/---

/-! `memWrite`: rule R67. -/

@[simp] theorem State.memWrite_cstate (s : State) (a : Nat) (b : List Byte) : (s.memWrite a b).cstate = s.cstate := rfl
@[simp] theorem State.memWrite_pend (s : State) (a : Nat) (b : List Byte) : (s.memWrite a b).pend = s.pend := rfl
@[simp] theorem State.memWrite_spbv (s : State) (a : Nat) (b : List Byte) : (s.memWrite a b).spbv = s.spbv := rfl
@[simp] theorem State.memWrite_keyv (s : State) (a : Nat) (b : List Byte) : (s.memWrite a b).keyv = s.keyv := rfl
@[simp] theorem State.memWrite_done (s : State) (a : Nat) (b : List Byte) : (s.memWrite a b).done = s.done := rfl
@[simp] theorem State.memWrite_ovr (s : State) (a : Nat) (b : List Byte) : (s.memWrite a b).ovr = s.ovr := rfl
@[simp] theorem State.memWrite_err (s : State) (a : Nat) (b : List Byte) : (s.memWrite a b).err = s.err := rfl
@[simp] theorem State.memWrite_doneie (s : State) (a : Nat) (b : List Byte) : (s.memWrite a b).doneie = s.doneie := rfl
@[simp] theorem State.memWrite_arg0 (s : State) (a : Nat) (b : List Byte) : (s.memWrite a b).arg0 = s.arg0 := rfl
@[simp] theorem State.memWrite_arg1 (s : State) (a : Nat) (b : List Byte) : (s.memWrite a b).arg1 = s.arg1 := rfl
@[simp] theorem State.memWrite_arg2 (s : State) (a : Nat) (b : List Byte) : (s.memWrite a b).arg2 = s.arg2 := rfl
@[simp] theorem State.memWrite_result (s : State) (a : Nat) (b : List Byte) : (s.memWrite a b).result = s.result := rfl
@[simp] theorem State.memWrite_data0 (s : State) (a : Nat) (b : List Byte) : (s.memWrite a b).data0 = s.data0 := rfl
@[simp] theorem State.memWrite_data1 (s : State) (a : Nat) (b : List Byte) : (s.memWrite a b).data1 = s.data1 := rfl
@[simp] theorem State.memWrite_level (s : State) (a : Nat) (b : List Byte) : (s.memWrite a b).level = s.level := rfl
@[simp] theorem State.memWrite_rounds (s : State) (a : Nat) (b : List Byte) : (s.memWrite a b).rounds = s.rounds := rfl
@[simp] theorem State.memWrite_keysize (s : State) (a : Nat) (b : List Byte) : (s.memWrite a b).keysize = s.keysize := rfl
@[simp] theorem State.memWrite_kbw (s : State) (a : Nat) (b : List Byte) : (s.memWrite a b).kbw = s.kbw := rfl
@[simp] theorem State.memWrite_ks (s : State) (a : Nat) (b : List Byte) : (s.memWrite a b).ks = s.ks := rfl
@[simp] theorem State.memWrite_sp (s : State) (a : Nat) (b : List Byte) : (s.memWrite a b).sp = s.sp := rfl
@[simp] theorem State.memWrite_l (s : State) (a : Nat) (b : List Byte) : (s.memWrite a b).l = s.l := rfl
@[simp] theorem State.memWrite_r (s : State) (a : Nat) (b : List Byte) : (s.memWrite a b).r = s.r := rfl
@[simp] theorem State.memWrite_dbuf (s : State) (a : Nat) (b : List Byte) : (s.memWrite a b).dbuf = s.dbuf.writeBytes a b := rfl
@[simp] theorem State.memWrite_cfg (s : State) (a : Nat) (b : List Byte) : (s.memWrite a b).cfg = s.cfg := rfl
@[simp] theorem State.memWrite_port (s : State) (a : Nat) (b : List Byte) : (s.memWrite a b).port = s.port := rfl
@[simp] theorem State.memWrite_events (s : State) (a : Nat) (b : List Byte) : (s.memWrite a b).events = s.events := rfl
@[simp] theorem State.memWrite_draws (s : State) (a : Nat) (b : List Byte) : (s.memWrite a b).draws = s.draws := rfl

/-! `setHalves`: rule R51. -/

@[simp] theorem State.setHalves_cstate (s : State) (h : Halves) : (s.setHalves h).cstate = s.cstate := rfl
@[simp] theorem State.setHalves_pend (s : State) (h : Halves) : (s.setHalves h).pend = s.pend := rfl
@[simp] theorem State.setHalves_spbv (s : State) (h : Halves) : (s.setHalves h).spbv = s.spbv := rfl
@[simp] theorem State.setHalves_keyv (s : State) (h : Halves) : (s.setHalves h).keyv = s.keyv := rfl
@[simp] theorem State.setHalves_done (s : State) (h : Halves) : (s.setHalves h).done = s.done := rfl
@[simp] theorem State.setHalves_ovr (s : State) (h : Halves) : (s.setHalves h).ovr = s.ovr := rfl
@[simp] theorem State.setHalves_err (s : State) (h : Halves) : (s.setHalves h).err = s.err := rfl
@[simp] theorem State.setHalves_doneie (s : State) (h : Halves) : (s.setHalves h).doneie = s.doneie := rfl
@[simp] theorem State.setHalves_arg0 (s : State) (h : Halves) : (s.setHalves h).arg0 = s.arg0 := rfl
@[simp] theorem State.setHalves_arg1 (s : State) (h : Halves) : (s.setHalves h).arg1 = s.arg1 := rfl
@[simp] theorem State.setHalves_arg2 (s : State) (h : Halves) : (s.setHalves h).arg2 = s.arg2 := rfl
@[simp] theorem State.setHalves_result (s : State) (h : Halves) : (s.setHalves h).result = s.result := rfl
@[simp] theorem State.setHalves_data0 (s : State) (h : Halves) : (s.setHalves h).data0 = s.data0 := rfl
@[simp] theorem State.setHalves_data1 (s : State) (h : Halves) : (s.setHalves h).data1 = s.data1 := rfl
@[simp] theorem State.setHalves_level (s : State) (h : Halves) : (s.setHalves h).level = s.level := rfl
@[simp] theorem State.setHalves_rounds (s : State) (h : Halves) : (s.setHalves h).rounds = s.rounds := rfl
@[simp] theorem State.setHalves_keysize (s : State) (h : Halves) : (s.setHalves h).keysize = s.keysize := rfl
@[simp] theorem State.setHalves_kbw (s : State) (h : Halves) : (s.setHalves h).kbw = s.kbw := rfl
@[simp] theorem State.setHalves_ks (s : State) (h : Halves) : (s.setHalves h).ks = s.ks := rfl
@[simp] theorem State.setHalves_sp (s : State) (h : Halves) : (s.setHalves h).sp = s.sp := rfl
@[simp] theorem State.setHalves_l (s : State) (h : Halves) : (s.setHalves h).l = h.l := rfl
@[simp] theorem State.setHalves_r (s : State) (h : Halves) : (s.setHalves h).r = h.r := rfl
@[simp] theorem State.setHalves_dbuf (s : State) (h : Halves) : (s.setHalves h).dbuf = s.dbuf := rfl
@[simp] theorem State.setHalves_cfg (s : State) (h : Halves) : (s.setHalves h).cfg = s.cfg := rfl
@[simp] theorem State.setHalves_port (s : State) (h : Halves) : (s.setHalves h).port = s.port := rfl
@[simp] theorem State.setHalves_events (s : State) (h : Halves) : (s.setHalves h).events = s.events := rfl
@[simp] theorem State.setHalves_draws (s : State) (h : Halves) : (s.setHalves h).draws = s.draws := rfl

\---

◆ What the task asks:
Your job is to return all lines above that hold the word "port".

◆ Response area:
@[simp] theorem State.memWrite_port (s : State) (a : Nat) (b : List Byte) : (s.memWrite a b).port = s.port := rfl
@[simp] theorem State.setHalves_port (s : State) (h : Halves) : (s.setHalves h).port = s.port := rfl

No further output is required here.